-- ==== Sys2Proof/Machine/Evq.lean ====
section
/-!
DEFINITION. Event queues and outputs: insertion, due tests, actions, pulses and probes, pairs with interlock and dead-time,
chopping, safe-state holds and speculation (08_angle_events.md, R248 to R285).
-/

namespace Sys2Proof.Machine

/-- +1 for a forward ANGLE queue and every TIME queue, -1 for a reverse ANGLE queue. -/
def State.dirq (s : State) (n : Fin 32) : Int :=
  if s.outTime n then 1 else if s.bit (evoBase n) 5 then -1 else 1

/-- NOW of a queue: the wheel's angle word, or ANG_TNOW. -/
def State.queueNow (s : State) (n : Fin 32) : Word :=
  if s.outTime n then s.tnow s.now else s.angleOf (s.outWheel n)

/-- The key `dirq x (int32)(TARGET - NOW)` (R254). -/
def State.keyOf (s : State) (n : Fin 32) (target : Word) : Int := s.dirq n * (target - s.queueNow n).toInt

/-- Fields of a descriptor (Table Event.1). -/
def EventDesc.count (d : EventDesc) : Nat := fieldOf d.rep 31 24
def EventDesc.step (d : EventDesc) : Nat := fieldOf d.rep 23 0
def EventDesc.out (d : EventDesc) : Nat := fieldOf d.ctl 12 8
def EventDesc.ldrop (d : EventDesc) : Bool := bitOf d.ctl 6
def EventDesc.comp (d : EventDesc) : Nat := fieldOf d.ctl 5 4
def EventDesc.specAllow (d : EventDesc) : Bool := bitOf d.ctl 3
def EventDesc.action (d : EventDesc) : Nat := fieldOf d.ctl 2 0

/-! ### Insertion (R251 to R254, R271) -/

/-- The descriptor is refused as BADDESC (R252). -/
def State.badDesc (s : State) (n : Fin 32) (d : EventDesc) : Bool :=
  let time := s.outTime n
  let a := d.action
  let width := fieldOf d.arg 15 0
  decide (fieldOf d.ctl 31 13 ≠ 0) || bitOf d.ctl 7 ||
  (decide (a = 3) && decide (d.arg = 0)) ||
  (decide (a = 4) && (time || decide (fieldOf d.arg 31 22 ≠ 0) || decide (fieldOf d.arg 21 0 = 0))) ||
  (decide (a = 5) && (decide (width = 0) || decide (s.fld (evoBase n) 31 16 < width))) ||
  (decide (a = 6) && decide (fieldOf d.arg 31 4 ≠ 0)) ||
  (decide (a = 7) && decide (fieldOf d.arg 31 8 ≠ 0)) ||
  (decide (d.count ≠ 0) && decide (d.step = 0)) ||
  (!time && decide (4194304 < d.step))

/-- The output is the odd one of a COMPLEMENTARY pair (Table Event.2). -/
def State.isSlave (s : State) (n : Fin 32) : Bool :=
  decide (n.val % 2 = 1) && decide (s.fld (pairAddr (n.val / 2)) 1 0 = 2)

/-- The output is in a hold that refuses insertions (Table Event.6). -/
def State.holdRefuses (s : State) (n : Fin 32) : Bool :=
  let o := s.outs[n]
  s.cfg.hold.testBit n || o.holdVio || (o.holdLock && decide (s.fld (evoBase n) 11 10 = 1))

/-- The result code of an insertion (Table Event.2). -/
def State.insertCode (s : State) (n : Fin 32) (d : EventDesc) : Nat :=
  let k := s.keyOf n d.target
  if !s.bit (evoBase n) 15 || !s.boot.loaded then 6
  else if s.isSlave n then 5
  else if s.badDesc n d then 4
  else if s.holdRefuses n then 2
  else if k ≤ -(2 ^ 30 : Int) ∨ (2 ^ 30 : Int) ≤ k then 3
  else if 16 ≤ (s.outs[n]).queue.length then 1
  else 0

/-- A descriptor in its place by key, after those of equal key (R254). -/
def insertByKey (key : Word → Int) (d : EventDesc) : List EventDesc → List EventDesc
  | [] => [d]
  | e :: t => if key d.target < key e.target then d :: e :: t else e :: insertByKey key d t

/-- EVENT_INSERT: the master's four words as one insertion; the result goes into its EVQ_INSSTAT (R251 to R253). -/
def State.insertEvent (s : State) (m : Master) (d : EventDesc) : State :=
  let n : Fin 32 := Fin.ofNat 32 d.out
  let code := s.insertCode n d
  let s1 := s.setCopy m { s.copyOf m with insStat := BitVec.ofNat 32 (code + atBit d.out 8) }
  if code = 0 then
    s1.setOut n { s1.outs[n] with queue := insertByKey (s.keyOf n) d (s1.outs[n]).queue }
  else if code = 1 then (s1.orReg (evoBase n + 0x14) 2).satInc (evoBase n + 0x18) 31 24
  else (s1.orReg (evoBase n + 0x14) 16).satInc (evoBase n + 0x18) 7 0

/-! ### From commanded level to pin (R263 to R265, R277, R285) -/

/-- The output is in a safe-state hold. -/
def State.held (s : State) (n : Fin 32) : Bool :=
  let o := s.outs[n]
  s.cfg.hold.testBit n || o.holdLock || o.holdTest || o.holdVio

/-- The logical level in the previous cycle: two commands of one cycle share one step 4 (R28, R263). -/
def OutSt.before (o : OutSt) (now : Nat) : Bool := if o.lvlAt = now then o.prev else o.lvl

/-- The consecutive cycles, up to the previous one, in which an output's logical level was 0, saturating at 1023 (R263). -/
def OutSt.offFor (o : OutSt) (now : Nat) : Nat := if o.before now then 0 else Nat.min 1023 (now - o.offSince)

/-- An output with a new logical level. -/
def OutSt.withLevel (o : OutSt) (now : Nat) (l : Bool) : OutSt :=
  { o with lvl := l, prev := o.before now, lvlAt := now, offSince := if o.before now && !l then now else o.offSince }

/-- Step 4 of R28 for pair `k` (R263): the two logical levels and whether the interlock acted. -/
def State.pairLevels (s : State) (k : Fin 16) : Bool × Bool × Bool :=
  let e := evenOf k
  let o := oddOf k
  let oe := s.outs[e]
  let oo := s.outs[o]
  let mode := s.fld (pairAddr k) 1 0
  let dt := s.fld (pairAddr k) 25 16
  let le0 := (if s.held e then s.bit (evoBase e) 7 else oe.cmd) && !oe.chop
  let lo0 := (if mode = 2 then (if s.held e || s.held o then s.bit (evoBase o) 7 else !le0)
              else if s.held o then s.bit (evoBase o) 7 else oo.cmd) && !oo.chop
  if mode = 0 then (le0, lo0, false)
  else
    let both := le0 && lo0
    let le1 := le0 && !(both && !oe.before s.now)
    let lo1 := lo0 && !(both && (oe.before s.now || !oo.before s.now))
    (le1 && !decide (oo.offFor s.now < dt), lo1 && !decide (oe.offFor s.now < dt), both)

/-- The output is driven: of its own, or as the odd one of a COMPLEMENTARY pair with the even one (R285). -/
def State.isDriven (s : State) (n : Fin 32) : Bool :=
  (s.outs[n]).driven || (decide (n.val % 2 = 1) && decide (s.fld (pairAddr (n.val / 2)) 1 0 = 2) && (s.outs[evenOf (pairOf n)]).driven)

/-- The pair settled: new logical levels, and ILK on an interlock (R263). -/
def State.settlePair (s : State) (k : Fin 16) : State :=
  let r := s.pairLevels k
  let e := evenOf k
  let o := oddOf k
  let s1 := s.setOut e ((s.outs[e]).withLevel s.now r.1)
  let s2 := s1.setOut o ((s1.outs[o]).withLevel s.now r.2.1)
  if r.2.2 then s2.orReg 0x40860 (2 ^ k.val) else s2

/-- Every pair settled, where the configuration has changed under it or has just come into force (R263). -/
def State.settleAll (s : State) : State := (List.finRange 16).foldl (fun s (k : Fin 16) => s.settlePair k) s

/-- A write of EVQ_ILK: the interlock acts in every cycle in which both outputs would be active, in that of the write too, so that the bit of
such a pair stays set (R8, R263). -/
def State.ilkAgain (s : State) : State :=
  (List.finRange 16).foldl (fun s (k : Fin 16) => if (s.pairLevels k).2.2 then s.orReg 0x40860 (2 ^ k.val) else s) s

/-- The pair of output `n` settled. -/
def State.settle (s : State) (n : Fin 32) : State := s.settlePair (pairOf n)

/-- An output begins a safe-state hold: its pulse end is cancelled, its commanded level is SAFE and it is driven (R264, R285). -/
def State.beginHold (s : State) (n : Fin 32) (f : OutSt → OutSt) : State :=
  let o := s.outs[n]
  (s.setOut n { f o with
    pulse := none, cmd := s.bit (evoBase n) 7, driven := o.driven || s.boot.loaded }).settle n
▬▬▬
Copy word for word the stretch of entries above from the line that has "else (s1.orReg (evoBase" through the line that has "def OutSt.before (o", both ends included, and nothing outside it.

EXERCISE OUTPUT ▸
  else (s1.orReg (evoBase n + 0x14) 16).satInc (evoBase n + 0x18) 7 0

/-! ### From commanded level to pin (R263 to R265, R277, R285) -/

/-- The output is in a safe-state hold. -/
def State.held (s : State) (n : Fin 32) : Bool :=
  let o := s.outs[n]
  s.cfg.hold.testBit n || o.holdLock || o.holdTest || o.holdVio

/-- The logical level in the previous cycle: two commands of one cycle share one step 4 (R28, R263). -/
def OutSt.before (o : OutSt) (now : Nat) : Bool := if o.lvlAt = now then o.prev else o.lvl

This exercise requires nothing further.